*** Input data Section Begins ***

/-! ### `placeCoefficient`: The platform places a word. -/

@[simp] theorem placeCoefficient_gridH (row col : BitVec 16) (w : CoefWord) :
    (placeCoefficient row col w s).gridH = s.gridH := rfl
@[simp] theorem placeCoefficient_gridW (row col : BitVec 16) (w : CoefWord) :
    (placeCoefficient row col w s).gridW = s.gridW := rfl
@[simp] theorem placeCoefficient_phase (row col : BitVec 16) (w : CoefWord) :
    (placeCoefficient row col w s).phase = s.phase := rfl
@[simp] theorem placeCoefficient_bY (row col : BitVec 16) (w : CoefWord) :
    (placeCoefficient row col w s).bY = s.bY := rfl
@[simp] theorem placeCoefficient_bX (row col : BitVec 16) (w : CoefWord) :
    (placeCoefficient row col w s).bX = s.bX := rfl
@[simp] theorem placeCoefficient_k (row col : BitVec 16) (w : CoefWord) :
    (placeCoefficient row col w s).k = s.k := rfl
@[simp] theorem placeCoefficient_fph (row col : BitVec 16) (w : CoefWord) :
    (placeCoefficient row col w s).fph = s.fph := rfl
@[simp] theorem placeCoefficient_hdrCnt (row col : BitVec 16) (w : CoefWord) :
    (placeCoefficient row col w s).hdrCnt = s.hdrCnt := rfl
@[simp] theorem placeCoefficient_len (row col : BitVec 16) (w : CoefWord) :
    (placeCoefficient row col w s).len = s.len := rfl
@[simp] theorem placeCoefficient_rem (row col : BitVec 16) (w : CoefWord) :
    (placeCoefficient row col w s).rem = s.rem := rfl
@[simp] theorem placeCoefficient_shreg (row col : BitVec 16) (w : CoefWord) :
    (placeCoefficient row col w s).shreg = s.shreg := rfl
@[simp] theorem placeCoefficient_nb (row col : BitVec 16) (w : CoefWord) :
    (placeCoefficient row col w s).nb = s.nb := rfl
@[simp] theorem placeCoefficient_bitCount (row col : BitVec 16) (w : CoefWord) :
    (placeCoefficient row col w s).bitCount = s.bitCount := rfl
@[simp] theorem placeCoefficient_outCnt (row col : BitVec 16) (w : CoefWord) :
    (placeCoefficient row col w s).outCnt = s.outCnt := rfl
@[simp] theorem placeCoefficient_outLen (row col : BitVec 16) (w : CoefWord) :
    (placeCoefficient row col w s).outLen = s.outLen := rfl
@[simp] theorem placeCoefficient_errCode (row col : BitVec 16) (w : CoefWord) :
    (placeCoefficient row col w s).errCode = s.errCode := rfl
@[simp] theorem placeCoefficient_underrun (row col : BitVec 16) (w : CoefWord) :
    (placeCoefficient row col w s).underrun = s.underrun := rfl
@[simp] theorem placeCoefficient_coef (row col : BitVec 16) (w : CoefWord) :
    (placeCoefficient row col w s).coef = writeCell s.coef (row ++ col).toNat w := rfl
@[simp] theorem placeCoefficient_pay (row col : BitVec 16) (w : CoefWord) :
    (placeCoefficient row col w s).pay = s.pay := rfl
@[simp] theorem placeCoefficient_policy (row col : BitVec 16) (w : CoefWord) :
    (placeCoefficient row col w s).policy = s.policy := rfl
@[simp] theorem placeCoefficient_turns (row col : BitVec 16) (w : CoefWord) :
    (placeCoefficient row col w s).turns = s.turns := rfl
@[simp] theorem placeCoefficient_reads (row col : BitVec 16) (w : CoefWord) :
    (placeCoefficient row col w s).reads = s.reads := rfl

/-! ### `operationInit`: `operation_init()` (41_host_operations.md R146). -/

@[simp] theorem operationInit_gridH : (operationInit s).gridH = s.gridH := rfl
@[simp] theorem operationInit_gridW : (operationInit s).gridW = s.gridW := rfl
@[simp] theorem operationInit_phase : (operationInit s).phase = s.phase := rfl
@[simp] theorem operationInit_bY : (operationInit s).bY = 0 := rfl
@[simp] theorem operationInit_bX : (operationInit s).bX = 0 := rfl
@[simp] theorem operationInit_k : (operationInit s).k = 1 := rfl
@[simp] theorem operationInit_fph : (operationInit s).fph = .hdr := rfl
@[simp] theorem operationInit_hdrCnt : (operationInit s).hdrCnt = 0 := rfl
@[simp] theorem operationInit_len : (operationInit s).len = 0 := rfl
@[simp] theorem operationInit_rem : (operationInit s).rem = 0 := rfl
@[simp] theorem operationInit_shreg : (operationInit s).shreg = 0 := rfl
@[simp] theorem operationInit_nb : (operationInit s).nb = 0 := rfl
@[simp] theorem operationInit_bitCount : (operationInit s).bitCount = 0 := rfl
@[simp] theorem operationInit_outCnt : (operationInit s).outCnt = 0 := rfl
@[simp] theorem operationInit_outLen : (operationInit s).outLen = 0 := rfl
@[simp] theorem operationInit_errCode : (operationInit s).errCode = .none := rfl
@[simp] theorem operationInit_underrun : (operationInit s).underrun = false := rfl
@[simp] theorem operationInit_coef : (operationInit s).coef = s.coef := rfl
@[simp] theorem operationInit_pay : (operationInit s).pay = s.pay := rfl
@[simp] theorem operationInit_policy : (operationInit s).policy = s.policy := rfl
@[simp] theorem operationInit_turns : (operationInit s).turns = s.turns := rfl
@[simp] theorem operationInit_reads : (operationInit s).reads = s.reads := rfl

/-! ### `hardwareReset`: Hardware reset (70_reset_and_hazards.md R250). -/

@[simp] theorem hardwareReset_gridH : (hardwareReset s).gridH = 0 := rfl
@[simp] theorem hardwareReset_gridW : (hardwareReset s).gridW = 0 := rfl
@[simp] theorem hardwareReset_phase : (hardwareReset s).phase = .idle := rfl
@[simp] theorem hardwareReset_bY : (hardwareReset s).bY = 0 := rfl
@[simp] theorem hardwareReset_bX : (hardwareReset s).bX = 0 := rfl
@[simp] theorem hardwareReset_k : (hardwareReset s).k = 1 := rfl
@[simp] theorem hardwareReset_fph : (hardwareReset s).fph = .hdr := rfl
@[simp] theorem hardwareReset_hdrCnt : (hardwareReset s).hdrCnt = 0 := rfl
@[simp] theorem hardwareReset_len : (hardwareReset s).len = 0 := rfl
@[simp] theorem hardwareReset_rem : (hardwareReset s).rem = 0 := rfl
@[simp] theorem hardwareReset_shreg : (hardwareReset s).shreg = 0 := rfl
@[simp] theorem hardwareReset_nb : (hardwareReset s).nb = 0 := rfl
@[simp] theorem hardwareReset_bitCount : (hardwareReset s).bitCount = 0 := rfl
@[simp] theorem hardwareReset_outCnt : (hardwareReset s).outCnt = 0 := rfl
@[simp] theorem hardwareReset_outLen : (hardwareReset s).outLen = 0 := rfl
@[simp] theorem hardwareReset_errCode : (hardwareReset s).errCode = .none := rfl
@[simp] theorem hardwareReset_underrun : (hardwareReset s).underrun = false := rfl
@[simp] theorem hardwareReset_coef : (hardwareReset s).coef = s.coef := rfl
@[simp] theorem hardwareReset_pay : (hardwareReset s).pay = s.pay := rfl
@[simp] theorem hardwareReset_policy : (hardwareReset s).policy = s.policy := rfl
@[simp] theorem hardwareReset_turns : (hardwareReset s).turns = s.turns := rfl
@[simp] theorem hardwareReset_reads : (hardwareReset s).reads = s.reads := rfl

/-! ### `advance`: `advance()` (42_scanner.md R168). -/

@[simp] theorem advance_gridH : (advance s).gridH = s.gridH := rfl
@[simp] theorem advance_gridW : (advance s).gridW = s.gridW := rfl
@[simp] theorem advance_phase : (advance s).phase = s.phase := rfl
@[simp] theorem advance_bY : (advance s).bY = nextBY s := rfl
@[simp] theorem advance_bX : (advance s).bX = nextBX s := rfl
@[simp] theorem advance_k : (advance s).k = nextK s := rfl
@[simp] theorem advance_fph : (advance s).fph = s.fph := rfl
@[simp] theorem advance_hdrCnt : (advance s).hdrCnt = s.hdrCnt := rfl
@[simp] theorem advance_len : (advance s).len = s.len := rfl
@[simp] theorem advance_rem : (advance s).rem = s.rem := rfl
@[simp] theorem advance_shreg : (advance s).shreg = s.shreg := rfl
@[simp] theorem advance_nb : (advance s).nb = s.nb := rfl
@[simp] theorem advance_bitCount : (advance s).bitCount = s.bitCount := rfl
@[simp] theorem advance_outCnt : (advance s).outCnt = s.outCnt := rfl
@[simp] theorem advance_outLen : (advance s).outLen = s.outLen := rfl
@[simp] theorem advance_errCode : (advance s).errCode = s.errCode := rfl
@[simp] theorem advance_underrun : (advance s).underrun = s.underrun := rfl
@[simp] theorem advance_coef : (advance s).coef = s.coef := rfl
@[simp] theorem advance_pay : (advance s).pay = s.pay := rfl
@[simp] theorem advance_policy : (advance s).policy = s.policy := rfl
@[simp] theorem advance_turns : (advance s).turns = s.turns := rfl
@[simp] theorem advance_reads : (advance s).reads = s.reads := rfl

*** Input data Section Ends ***

Retype only the stretch of lines above starting at the one with "theorem placeCoefficient_shreg (row" and stopping at the one with "theorem placeCoefficient_coef (row", exactly as written, with both kept.

@[simp] theorem placeCoefficient_shreg (row col : BitVec 16) (w : CoefWord) :
    (placeCoefficient row col w s).shreg = s.shreg := rfl
@[simp] theorem placeCoefficient_nb (row col : BitVec 16) (w : CoefWord) :
    (placeCoefficient row col w s).nb = s.nb := rfl
@[simp] theorem placeCoefficient_bitCount (row col : BitVec 16) (w : CoefWord) :
    (placeCoefficient row col w s).bitCount = s.bitCount := rfl
@[simp] theorem placeCoefficient_outCnt (row col : BitVec 16) (w : CoefWord) :
    (placeCoefficient row col w s).outCnt = s.outCnt := rfl
@[simp] theorem placeCoefficient_outLen (row col : BitVec 16) (w : CoefWord) :
    (placeCoefficient row col w s).outLen = s.outLen := rfl
@[simp] theorem placeCoefficient_errCode (row col : BitVec 16) (w : CoefWord) :
    (placeCoefficient row col w s).errCode = s.errCode := rfl
@[simp] theorem placeCoefficient_underrun (row col : BitVec 16) (w : CoefWord) :
    (placeCoefficient row col w s).underrun = s.underrun := rfl
@[simp] theorem placeCoefficient_coef (row col : BitVec 16) (w : CoefWord) :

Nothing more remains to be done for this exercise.